Especialista em bem-estar animal da Proteção Animal Mundial (World Animal Protection), Paola Rueda diz que a cadeia produtiva dos suínos é uma das mais delicadas nesse aspecto. Para ela, uma das primeiras e fundamentais ações seria abolir as gaiolas em todas as fases de produção. Geralmente as gaiolas são empregadas na gestação e na lactação. “Além disso, é preciso usar densidades adequadas de animais nas baias e diminuir o uso das mutilações e, se necessárias, usar analgesia e anestesia. Além disso, definir protocolos adequados de eutanásia e planos de contingência para situações críticas como a greve dos caminhoneiros”, recomenda.

Avanços na indústria e no campo

A Proteção Animal Mundial observa avanços nas ações das agroindústrias visando o bem-estar animal. “[Essa evolução é percebida] principalmente em temas que afetam diretamente o consumidor. É notório que nos últimos anos as empresas desenvolveram muito seus protocolos de bem-estar no transporte e no frigorífico e também no campo”, relata Paola.

A Cooperativa Frimesa, por exemplo, tem um programa chamado Suíno Certificado Frimesa, que abrange cinco grandes pilares de produção, sendo um deles o bem-estar animal. Fabiane Bachega, da gerência de suínos da empresa, diz que são realizados treinamentos para os produtores de suínos e auditorias periódicas das granjas.

“São verificados os princípios do bem-estar animal, como boa alimentação, bom alojamento, boa saúde e comportamento adequado. Já no frigorífico, temos o médico veterinário responsável pelo bem-estar animal que acompanha as etapas do desembarque, alojamento dos animais em baias de descanso e abate e são realizadas auditorias diárias que avaliam desde o manejo até o momento em que os suínos são insensibilizados”, conta.

Assim mesmo, Fabiane reconhece a dificuldade de aplicar os preceitos de bem-estar na produção.

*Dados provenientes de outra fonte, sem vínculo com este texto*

-- ==== Sys2Proof/Decode.lean ====
section
/-! DEFINITION. Decoding and encoding (30_encoding.md): commands by queue and opcode, tracker-port requests by `trk_op`, and
the host's reading of a word of spec/opcode_table.json. -/

namespace Sys2Proof

/-- What reaches the block to be decoded: a fetched command, or a request at the tracker port. -/
inductive Request where
  | command (c : Command)
  | port (r : PortReq)
  deriving DecidableEq, Repr

/-- Why a request decodes to no instruction. -/
inductive Reject where
  /-- An I/O opcode from 0x03 to 0xFF (30_encoding.md R106): the machine takes the fault `BAD_OPCODE`. -/
  | unsupportedOpcode (op : BitVec 8)
  /-- `trk_op` = 3 (30_encoding.md R108): not an operation, the request is refused. -/
  | notAnOperation
  deriving DecidableEq, Repr

/-- The opcode field `dw[0][7:0]` (30_encoding.md R101, R102). -/
def opcodeOf (d : Dwords) : BitVec 8 := d.dw0.extractLsb' 0 8

/-- The I/O-command view of 16 dwords, at the positions of 30_encoding.md R101. PRESUMED by the spec from NVMe (log 15). -/
def viewOf (d : Dwords) : IoView where
  prp1Lo := d.dw6
  prp1Hi := d.dw7
  prp2Lo := d.dw8
  prp2Hi := d.dw9
  lbaLow := d.dw10
  lbaHigh := d.dw11
  nlb := d.dw12.extractLsb' 0 16
  dw0Rest := d.dw0.extractLsb' 8 24
  dw1 := d.dw1
  dw2 := d.dw2
  dw3 := d.dw3
  dw4 := d.dw4
  dw5 := d.dw5
  dw12Rest := d.dw12.extractLsb' 16 16
  dw13 := d.dw13
  dw14 := d.dw14
  dw15 := d.dw15

/-- Decoding a command: the queue first (30_encoding.md R104), then the opcode (R107). An unsupported opcode is answered as
such, with the opcode. -/
def decodeCommand (c : Command) : Except (BitVec 8) Instr :=
  if c.tag.qid = 0 then .ok (.admin c.tag c.dw)
  else if opcodeOf c.dw = 0x00#8 then .ok (.flush c.tag (viewOf c.dw))
  else if opcodeOf c.dw = 0x01#8 then .ok (.write c.tag (viewOf c.dw))
  else if opcodeOf c.dw = 0x02#8 then .ok (.read c.tag (viewOf c.dw))
  else .error (opcodeOf c.dw)

/-- Decoding a request at the tracker port (30_encoding.md R108); `trk_op` = 3 is no operation. -/
def decodePort (r : PortReq) : Option Instr :=
  if r.op = 0#2 then some (.push r.stream r.epoch)
  else if r.op = 1#2 then some (.pop r.stream)
  else if r.op = 2#2 then some (.count r.stream)
  else none

/-- The decoder, total on every request, rejecting by name. -/
def decode : Request → Except Reject Instr
  | .command c =>
    match decodeCommand c with
    | .ok i => .ok i
    | .error op => .error (.unsupportedOpcode op)
  | .port r =>
    match decodePort r with
    | some i => .ok i
    | none => .error .notAnOperation

/-- The 16 dwords of an I/O command with opcode `op` and view `v` (30_encoding.md R101): the inverse of `opcodeOf` and
`viewOf`. -/
def dwordsOf (op : BitVec 8) (v : IoView) : Dwords where
  dw0 := v.dw0Rest ++ op
  dw1 := v.dw1
  dw2 := v.dw2
  dw3 := v.dw3
  dw4 := v.dw4
  dw5 := v.dw5
  dw6 := v.prp1Lo
  dw7 := v.prp1Hi
  dw8 := v.prp2Lo
  dw9 := v.prp2Hi
  dw10 := v.lbaLow
  dw11 := v.lbaHigh
  dw12 := v.dw12Rest ++ v.nlb
  dw13 := v.dw13
  dw14 := v.dw14
  dw15 := v.dw15

/-- The encoder: the command or the port request that stands for an instruction (30_encoding.md R101, R105, R108). The epoch
lines of a POP or COUNT request, which carry no operand, are 0. -/
def encode : Instr → Request
  | .flush tag v => .command ⟨tag, dwordsOf 0x00#8 v⟩
  | .write tag v => .command ⟨tag, dwordsOf 0x01#8 v⟩
  | .read tag v => .command ⟨tag, dwordsOf 0x02#8 v⟩
  | .admin tag dw => .command ⟨tag, dw⟩
  | .push s e => .port ⟨0#2, s, e⟩
  | .pop s => .port ⟨1#2, s, 0#32⟩
  | .count s => .port ⟨2#2, s, 0#32⟩

/-- Dword `k` of a number that holds the dwords one after another, `dw[0]` in its low 32 bits. -/
def dwordAt (w k : Nat) : Word := BitVec.ofNat 32 (w >>> (32 * k))

/-- The 16 dwords of such a number. -/
def dwordsAt (w : Nat) : Dwords where
  dw0 := dwordAt w 0
  dw1 := dwordAt w 1
  dw2 := dwordAt w 2
  dw3 := dwordAt w 3
  dw4 := dwordAt w 4
  dw5 := dwordAt w 5
  dw6 := dwordAt w 6
  dw7 := dwordAt w 7
  dw8 := dwordAt w 8
  dw9 := dwordAt w 9
  dw10 := dwordAt w 10
  dw11 := dwordAt w 11
  dw12 := dwordAt w 12
  dw13 := dwordAt w 13
  dw14 := dwordAt w 14
  dw15 := dwordAt w 15

/-- The request a word of spec/opcode_table.json stands for, when the table gives the row `nbits` bits: none is a command of
the admin queue, at most 8 is a request at the tracker port (`trk_op` in bits 1..0, the stream from bit 8, the epoch from bit
40), more is the dwords of a command of I/O queue 1, since the table gives the queue id no bits. DESIGN CHOICE (log 14). -/
def tableRequest (nbits w : Nat) : Request :=
  if nbits = 0 then .command ⟨⟨0, 0, 0⟩, dwordsAt w⟩
  else if nbits ≤ 8 then .port ⟨BitVec.ofNat 2 w, BitVec.ofNat 32 (w >>> 8), BitVec.ofNat 32 (w >>> 40)⟩
  else .command ⟨⟨1, 0, 0⟩, dwordsAt w⟩

/-- The instruction the decoder reads from a word of spec/opcode_table.json, `none` where it refuses. -/
def decodeTableWord (nbits w : Nat) : Option Instr :=
  match decode (tableRequest nbits w) with
  | .ok i => some i
  | .error _ => none

end Sys2Proof
end

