-- ==== Sys2Proof/Laws/Stream.lean ====
section
/-! SUPPORT. A barrier stream as a queue: the append and the vacating of the head keep its invariant, and what they do to its
contents. -/

namespace Sys2Proof.Machine

variable {p : Params} {b : BarrierStream} {inv : Epoch}

theorem fin256_succ (x : Fin 256) : (x + 1).val = (x.val + 1) % 256 := by
  rw [Fin.val_add]; rfl

theorem slotOf_lt (b : BarrierStream) (i : Nat) : slotOf b i < Config.trkCap := Nat.mod_lt _ (by decide)

theorem slotOf_zero (b : BarrierStream) : slotOf b 0 = b.head.val := by
  have := b.head.isLt
  simp only [slotOf, Config.trkCap]; omega

@[simp] theorem slotOf_append (b : BarrierStream) (e : Epoch) (i : Nat) : slotOf (b.append inv e) i = slotOf b i := rfl

theorem slotOf_dropHead (b : BarrierStream) (i : Nat) : slotOf (b.dropHead inv) i = slotOf b (i + 1) := by
  show ((b.head + 1).val + i) % 256 = (b.head.val + (i + 1)) % 256
  rw [fin256_succ]; omega

/-- Slots of different epochs of a stream of at most 256 differ. -/
theorem slotOf_ne {i j : Nat} (hij : i < j) (hj : j < i + 256) : slotOf b i ≠ slotOf b j := by
  simp only [slotOf, Config.trkCap]; omega

@[simp] theorem append_count (e : Epoch) : (b.append inv e).count = b.count + 1 := rfl

@[simp] theorem append_head (e : Epoch) : (b.append inv e).head = b.head := rfl

@[simp] theorem dropHead_count : (b.dropHead inv).count = b.count - 1 := rfl

@[simp] theorem dropHead_tail : (b.dropHead inv).tail = b.tail := rfl

/-- The count the capacity check lets a PUSH start from. -/
theorem count_lt_of_room {c : CapCheck} {n : Nat} (h : capacityExceeded c n = false) : n + 1 ≤ maxCount c := by
  cases c <;> simp [capacityExceeded, maxCount, Config.trkCap] at * <;> omega

/-- An empty stream is as it should be. -/
theorem StreamOk.empty (p : Params) : StreamOk p .empty := by
  refine ⟨rfl, Nat.zero_le _, rfl, fun a _ _ => rfl⟩

/-- PUSH keeps the stream invariant. -/
theorem StreamOk.append (h : StreamOk p b) (hc : capacityExceeded p.capCheck b.count = false) (e : Epoch) :
    StreamOk p (b.append p.epochInvalid e) where
  buf_wf := Memory.wf_write h.buf_wf b.tail.isLt e
  count_le := count_lt_of_room hc
  tail_eq := by
    have ht := h.tail_eq
    show (b.tail + 1).val = (b.head.val + (b.count + 1)) % 256
    simp only [slotOf, Config.trkCap] at ht
    rw [fin256_succ, ht]; omega
  idle_slot := by
    intro a ha hi
    have hne : a ≠ b.tail.val := by rw [h.tail_eq]; exact fun hh => hi b.count (by simp) (by rw [hh]; rfl)
    show Memory.read p.epochInvalid (Memory.write p.epochInvalid b.buf b.tail e) a = p.epochInvalid
    rw [Memory.read_write_other hne]
    exact h.idle_slot a ha fun i hlt => hi i (by simp; omega)

/-- POP keeps the stream invariant. -/
theorem StreamOk.dropHead (h : StreamOk p b) (hc : b.count ≠ 0) : StreamOk p (b.dropHead p.epochInvalid) where
  buf_wf := Memory.wf_write h.buf_wf b.head.isLt _
  count_le := by have := h.count_le; simp only [dropHead_count]; omega
  tail_eq := by
    rw [dropHead_tail, h.tail_eq, dropHead_count, slotOf_dropHead, Nat.sub_add_cancel (by omega)]
  idle_slot := by
    intro a ha hi
    show Memory.read p.epochInvalid (Memory.write p.epochInvalid b.buf b.head p.epochInvalid) a = p.epochInvalid
    rw [Memory.read_write h.buf_wf]
    split
    · rfl
    · refine h.idle_slot a ha fun i hlt => ?_
      cases i with
      | zero => rw [slotOf_zero]; exact fun hh => ‹¬ a = _› hh.symm
      | succ j => rw [← slotOf_dropHead (inv := p.epochInvalid)]; exact hi j (by simp; omega)

/-- The buffers of the machine right after reset are in the canonical form. -/
theorem reset_memory_wf (k : StreamId) : (trk State.reset k).buf.wf State.reset.params.epochInvalid = true := by
  cases k <;> rfl

theorem contents_of_count_zero (h : b.count = 0) : contents inv b = [] := by simp [contents, h]

/-- PUSH on a stream of fewer than 256 epochs appends the epoch to its contents (40_barrier_tracker.md R130). -/
theorem contents_append (hw : b.buf.wf inv = true) (ht : b.tail.val = slotOf b b.count) (hc : b.count < Config.trkCap)
    (e : Epoch) : contents inv (b.append inv e) = contents inv b ++ [e] := by
  have hbuf : (b.append inv e).buf = b.buf.write inv b.tail e := rfl
  simp only [contents, append_count, List.range_succ, List.map_append, List.map_cons, List.map_nil, slotOf_append, hbuf]
  congr 1
  · refine List.map_congr_left fun i hi => ?_
    rw [List.mem_range] at hi
    apply Memory.read_write_other
    rw [ht]
    exact slotOf_ne hi (by simp only [Config.trkCap] at hc; omega)
  · rw [← ht, Memory.read_write hw, if_pos rfl]

/-- The oldest epoch of a stream, and the contents POP leaves (40_barrier_tracker.md R132). -/
theorem contents_dropHead (hc : b.count ≠ 0) (hle : b.count ≤ Config.trkCap) :
    contents inv b = b.buf.read inv b.head :: contents inv (b.dropHead inv) := by
  obtain ⟨n, hn⟩ := Nat.exists_eq_succ_of_ne_zero hc
  have hbuf : (b.dropHead inv).buf = b.buf.write inv b.head inv := rfl
  simp only [contents, hn, dropHead_count, Nat.succ_eq_add_one, Nat.add_sub_cancel, List.range_succ_eq_map, List.map_cons,
    List.map_map, slotOf_zero, hbuf, slotOf_dropHead]
  congr 1
  refine List.map_congr_left fun i hi => ?_
  rw [List.mem_range] at hi
  simp only [Function.comp_apply, Nat.succ_eq_add_one]
  rw [Memory.read_write_other]
  rw [← slotOf_zero b]
  exact (slotOf_ne (by omega) (by simp only [Config.trkCap] at hle; omega)).symm

/-- An empty stream that is as it should be lists no slot. -/
theorem StreamOk.buf_of_count_zero (h : StreamOk p b) (hc : b.count = 0) : b.buf = [] :=
  Memory.ext_read (lo := 0) h.buf_wf rfl fun a ha => by
    rw [h.idle_slot a ha fun i hi => absurd hi (by omega)]; rfl

/-- An empty stream that is as it should be has its tail at its head. -/
theorem StreamOk.tail_of_count_zero (h : StreamOk p b) (hc : b.count = 0) : b.tail = b.head :=
  Fin.ext (by rw [h.tail_eq, hc, slotOf_zero])

end Sys2Proof.Machine
end

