/-- A poll that finds nothing (10_state.md R55). -/
theorem fetchCommand_none (h : polled s = none) : fetchCommand s = emit .fetchCommand s := by simp [fetchCommand, h]

/-- A poll that finds a command: it leaves the host queue and is latched, and `rst_cnt` is zeroed (43_control_loop.md R213). -/
theorem fetchCommand_some {c : Command} {q : List Command} (h : polled s = some (c, q)) :
    fetchCommand s = { emit .fetchCommand s with hostq := q, rstCnt := 0, cmd := some c } := by simp [fetchCommand, h]

/-- The command a poll finds stood in the host queue, and the queue loses that place. -/
theorem polled_some {c : Command} {q : List Command} (h : polled s = some (c, q)) :
    ∃ k : Nat, s.inp.fetch = some k ∧ s.hostq[k]? = some c ∧ q = s.hostq.eraseIdx k := by
  unfold polled at h
  split at h
  · cases h
  · split at h
    · cases h
    · cases h; exact ⟨_, ‹_›, ‹_›, rfl⟩

/-! ### After the dispatch -/

theorem afterDispatch_admin {c : Command} (h : c.tag.qid = 0) (s : State) : afterDispatch c s = s := by
  simp [afterDispatch, h]

theorem afterDispatch_io {c : Command} (h : c.tag.qid ≠ 0) (s : State) :
    afterDispatch c s =
      andThen (callPipeline .flushSubmissionQueueToLowLevel s) skipBackground := by
  simp [afterDispatch, h]

/-! ### The tick -/

/-- Everything a tick can do: no poll, a poll that finds nothing, an unsupported opcode, or a dispatch. -/
theorem tick_cases {inp : Inputs} {v : State} (h : tick exec inp v = .next t) :
    ((beginTick inp v).ctlState ≠ .running ∧ t = finishTick (beginTick inp v)) ∨
    ((beginTick inp v).ctlState = .running ∧ polled (beginTick inp v) = none ∧
      t = finishTick (fetchCommand (beginTick inp v))) ∨
    (∃ c q op, (beginTick inp v).ctlState = .running ∧ polled (beginTick inp v) = some (c, q) ∧
      decodeCommand c = .error op ∧
      t = finishTick (releaseCommand
        (raiseFault .badOpcode (.word (op.setWidth 32)) (fetchCommand (beginTick inp v))))) ∨
    (∃ c q i u, (beginTick inp v).ctlState = .running ∧ polled (beginTick inp v) = some (c, q) ∧
      decodeCommand c = .ok i ∧ exec i (fetchCommand (beginTick inp v)) = .next u ∧
      t = finishTick (releaseCommand (andThen u (afterDispatch c)))) := by
  rw [tick, onNext_eq_next] at h
  obtain ⟨w, hw, ht⟩ := h
  simp only [Host.Outcome.next.injEq] at ht
  subst ht
  unfold pollAndDispatch at hw
  split at hw
  · rename_i hr
    cases hp : polled (beginTick inp v) with
    | none =>
      rw [fetchCommand_none hp] at hw ⊢
      simp only [dispatch, emit_cmd, beginTick_cmd, Host.Outcome.next.injEq] at hw
      subst hw
      exact .inr (.inl ⟨hr, rfl, rfl⟩)
    | some cq =>
      obtain ⟨c, q⟩ := cq
      have hc : (fetchCommand (beginTick inp v)).cmd = some c := by rw [fetchCommand_some hp]
      rw [dispatch, hc] at hw
      cases hd : decodeCommand c with
      | error op =>
        simp only [hd, Host.Outcome.next.injEq] at hw
        subst hw
        exact .inr (.inr (.inl ⟨c, q, op, hr, rfl, hd, rfl⟩))
      | ok i =>
        simp only [hd] at hw
        rw [onNext_eq_next] at hw
        obtain ⟨u, hu, hw⟩ := hw
        simp only [Host.Outcome.next.injEq] at hw
        subst hw
        exact .inr (.inr (.inr ⟨c, q, i, u, hr, rfl, hd, hu, rfl⟩))
  · rename_i hr
    simp only [Host.Outcome.next.injEq] at hw
    subst hw
    exact .inl ⟨hr, rfl⟩

/-! ### The step -/

theorem whenReady_of_ready (hh : s.halted = false) (hb : s.booted = true) (go : Host.Outcome State Fault Refusal) :
    whenReady s go = go := by simp [whenReady, hh, hb]

theorem whenReady_eq_next {go : Host.Outcome State Fault Refusal} (h : whenReady s go = .next t) :
    s.halted = false ∧ (s.booted = true ∧ go = .next t ∨ s.booted = false ∧ t = boot s) := by
  unfold whenReady at h
  cases hh : s.halted <;> cases hb : s.booted <;> simp_all

/-- A tick on the next event. -/
theorem step_of_tickOn {inp : Inputs} {v : State} (h : TickOn s inp v) : step s = tick exec inp v := by
  obtain ⟨hh, hb, ⟨rest, hs, rfl⟩ | ⟨hs, rfl, rfl⟩⟩ := h
  · simp only [step, stepWith, hs, whenReady_of_ready hh hb]
  · simp only [step, stepWith, hs, whenReady_of_ready hh hb]

/-- Everything a step that answers a next state can do: a block reset, a boot, a tick, or a tracker-port operation. -/
theorem step_cases (h : step s = .next t) :
    (∃ timer rest, s.script = .blockReset timer :: rest ∧ t = blockReset timer { s with script := rest }) ∨
    (NoBlockReset s ∧ s.halted = false ∧ s.booted = false ∧ t = boot s) ∨
    (NoBlockReset s ∧ ∃ inp v, TickOn s inp v ∧ tick exec inp v = .next t) ∨
    (NoBlockReset s ∧ s.halted = false ∧ s.booted = true ∧ ∃ r rest i, s.script = .port r :: rest ∧ decodePort r = some i ∧
      exec i { s with script := rest, trace := [] } = .next t) := by
  unfold step stepWith at h
  split at h
  · rename_i hs
    have hn : NoBlockReset s := fun _ _ hh => by rw [hs] at hh; cases hh
    obtain ⟨hh, ⟨hb, hg⟩ | ⟨hb, hg⟩⟩ := whenReady_eq_next h
    · exact .inr (.inr (.inl ⟨hn, _, _, ⟨hh, hb, .inr ⟨hs, rfl, rfl⟩⟩, hg⟩))
    · exact .inr (.inl ⟨hn, hh, hb, hg⟩)
  · rename_i inp rest hs
    have hn : NoBlockReset s := fun _ _ hh => by rw [hs] at hh; cases hh
    obtain ⟨hh, ⟨hb, hg⟩ | ⟨hb, hg⟩⟩ := whenReady_eq_next h
    · exact .inr (.inr (.inl ⟨hn, _, _, ⟨hh, hb, .inl ⟨rest, hs, rfl⟩⟩, hg⟩))
    · exact .inr (.inl ⟨hn, hh, hb, hg⟩)
  · rename_i r rest hs
    have hn : NoBlockReset s := fun _ _ hh => by rw [hs] at hh; cases hh
    obtain ⟨hh, ⟨hb, hg⟩ | ⟨hb, hg⟩⟩ := whenReady_eq_next h
    · unfold portStep at hg
      split at hg
      · cases hg
      · exact .inr (.inr (.inr ⟨hn, hh, hb, r, rest, _, hs, ‹_›, hg⟩))
    · exact .inr (.inl ⟨hn, hh, hb, hg⟩)
  · rename_i timer rest hs
    simp only [Host.Outcome.next.injEq] at h
    exact .inl ⟨timer, rest, hs, h.symm⟩

end Sys2Proof.Machine
end

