/-! ### The statements -/

/-- Settles O1: each row is decoded by the condition its encoding meets. -/
theorem decodeAfterEncode : Obligations.DecodeAfterEncode := by
  intro p i hwf
  cases i with
  | flush tag v =>
    obtain ⟨hq, hop⟩ := Laws.OpcodeTable.flush tag v p hwf
    exact decode_command_of_ok (by rw [decodeCommand_of_flush hq hop, viewOf_dwordsOf])
  | write tag v =>
    obtain ⟨hq, hop⟩ := Laws.OpcodeTable.write tag v p hwf
    exact decode_command_of_ok (by rw [decodeCommand_of_write hq hop, viewOf_dwordsOf])
  | read tag v =>
    obtain ⟨hq, hop⟩ := Laws.OpcodeTable.read tag v p hwf
    exact decode_command_of_ok (by rw [decodeCommand_of_read hq hop, viewOf_dwordsOf])
  | admin tag dw => exact decode_command_of_ok (decodeCommand_of_admin (Laws.OpcodeTable.admin tag dw p hwf))
  | push w e => exact decode_port_of_some rfl
  | pop w => exact decode_port_of_some rfl
  | count w => exact decode_port_of_some rfl

/-- Settles O2, by the four cases in which the decoder answers an instruction. -/
theorem encodeAfterDecode : Obligations.EncodeAfterDecode := by
  intro c i h
  obtain ⟨hq, rfl⟩ | ⟨hq, hop, rfl⟩ | ⟨hq, hop, rfl⟩ | ⟨hq, hop, rfl⟩ := decodeCommand_cases h
  case inl => exact ⟨rfl, fun p hfit => by simp [Instr.wf, hfit, hq]⟩
  all_goals exact ⟨by rw [encode, dwordsOf_viewOf_of_opcode hop], fun p hfit => by simp [Instr.wf, hfit, hq]⟩

/-- Settles O4: each word meets the condition of its row, and the fields read from it are closed values. -/
theorem specWordsDecode : Obligations.SpecWordsDecode :=
  ⟨⟨_, decodeCommand_of_read (by decide) (by decide), by decide, by decide, by decide, by decide, by decide⟩,
    ⟨_, decodeCommand_of_write (by decide) (by decide), by decide, by decide, by decide⟩,
    ⟨_, decodeCommand_of_flush (by decide) (by decide)⟩, decodeCommand_of_admin rfl, rfl, rfl, rfl⟩

end Sys2Proof.Machine
end

section
/-! SUPPORT and PROOFS of the arms of the state controller and of the lifecycle table (41_state_controller.md R151 to R163): one
equation for each way an arm can end, and the reset escalation as an induction over the ticks. -/

namespace Sys2Proof.Machine

variable {s t v : State}

/-! ### The arms of StateStep -/

/-- The clears of R158, the eight queue pairs by their numbers. -/
theorem clearActions_eq : clearActions = (List.finRange 8).map .clearIoQueuePair ++ [.clearAdminQueue] := rfl

theorem stateStep_of_idle (h : s.ctlState = .idle) : stateStep s = s := by rw [stateStep, h, idleArm]

theorem stateStep_of_running (h : s.ctlState = .running) : stateStep s = runningArm s := by rw [stateStep, h]

theorem stateStep_of_waitReset (h : s.ctlState = .waitReset) : stateStep s = waitResetArm s := by rw [stateStep, h]

theorem stateStep_of_reset (h : s.ctlState = .reset) : stateStep s = resetArm s := by rw [stateStep, h]

/-- The teardown of a shutdown, on a notification (41_state_controller.md R154, R155). -/
theorem runningArm_of_ccShn (h : s.inp.ccShn ≠ 0#2) : runningArm s = { s with
    ioqValid := Vector.replicate 8 false, adminQ := .cleared, cacheEn := false, cstsShst := 2#2, ctlState := .shutdown
    trace := s.trace ++ (List.finRange 8).map .clearIoQueuePair ++
      [.clearAdminQueue, .writeCstsShst 1#2, .writeCstsShst 2#2, .persistGrownBadBlockTable s.params.bbtBufBase] } := by
  rw [runningArm, if_pos h, shutdownTeardown, teardownQueues_eq, clearActions_eq]
  simp [writeCstsShst, disableWriteCache, emit]

theorem runningArm_of_no_ccShn (h : s.inp.ccShn = 0#2) : runningArm s = s := if_neg (not_not_intro h)

/-- The host has cleared enable (41_state_controller.md R157). -/
theorem waitResetArm_of_not_ccEn (h : s.inp.ccEn = false) : waitResetArm s = { s with
    cstsShst := 0#2, cstsRdy := false, cacheEn := false, ctlState := .idle
    trace := s.trace ++ [.writeCstsShst 0#2, .writeCstsRdy false] } := by
  rw [waitResetArm, if_neg (by simp [h])]
  simp [writeCstsShst, writeCstsRdy, disableWriteCache, emit]

theorem waitResetArm_of_ccEn (h : s.inp.ccEn = true) : waitResetArm s = s := if_pos h

/-- What every RESET visit clears (41_state_controller.md R160). -/
theorem resetVisit_eq (s : State) : resetVisit s = { s with
    ioqValid := Vector.replicate 8 false, adminQ := .cleared, cacheEn := false, cstsShst := 0#2, cstsRdy := false
    trace := s.trace ++ (List.finRange 8).map .clearIoQueuePair ++
      [.clearAdminQueue, .writeCstsShst 0#2, .writeCstsRdy false] } := by
  rw [resetVisit, teardownQueues_eq, clearActions_eq]
  simp [writeCstsShst, writeCstsRdy, disableWriteCache, emit]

Por isso, diz que são feitos treinamentos periódicos para os funcionários do frigorífico, equipe técnica de suínos e transportadores dos animais vivos. “Precisamos capacitar e conscientizar constantemente as pessoas envolvidas no processo, e aplicar isso no dia a dia,” afirma.

Machucados e estresse aparecem na carne

Além das perdas quantitativas, o quadro de estresse apresentado pelos suínos tem impacto também sobre a qualidade da carne. É que os animais submetidos a estresse crônico terão suas reservas de glicogênio, principal fonte energética nas células animais, precocemente esgotadas, produzindo pouco ácido láctico e insuficiente acidificação post-mortem, o que provoca uma carne classificada como DFD (do inglês “escura, firme e seca”).

Já se o agente causador do estresse aparecer próximo ao abate, o metabolismo muscular aumenta, causando aumento da concentração de lactato e a queda do pH no músculo. O resultado é uma carne PSE (do inglês “pálida, flácida e exsudativa”, que libera um líquido de aparência viscosa). “Em qualquer desses dois casos, esses problemas resultam em menor aceitação dos cortes ‘in natura’ por parte do consumidor, uma vez que essas características são visíveis, além de aumentar o risco de contaminação microbiana das carcaças e reduzir o tempo de prateleira do produto”, explica o pesquisador da Embrapa.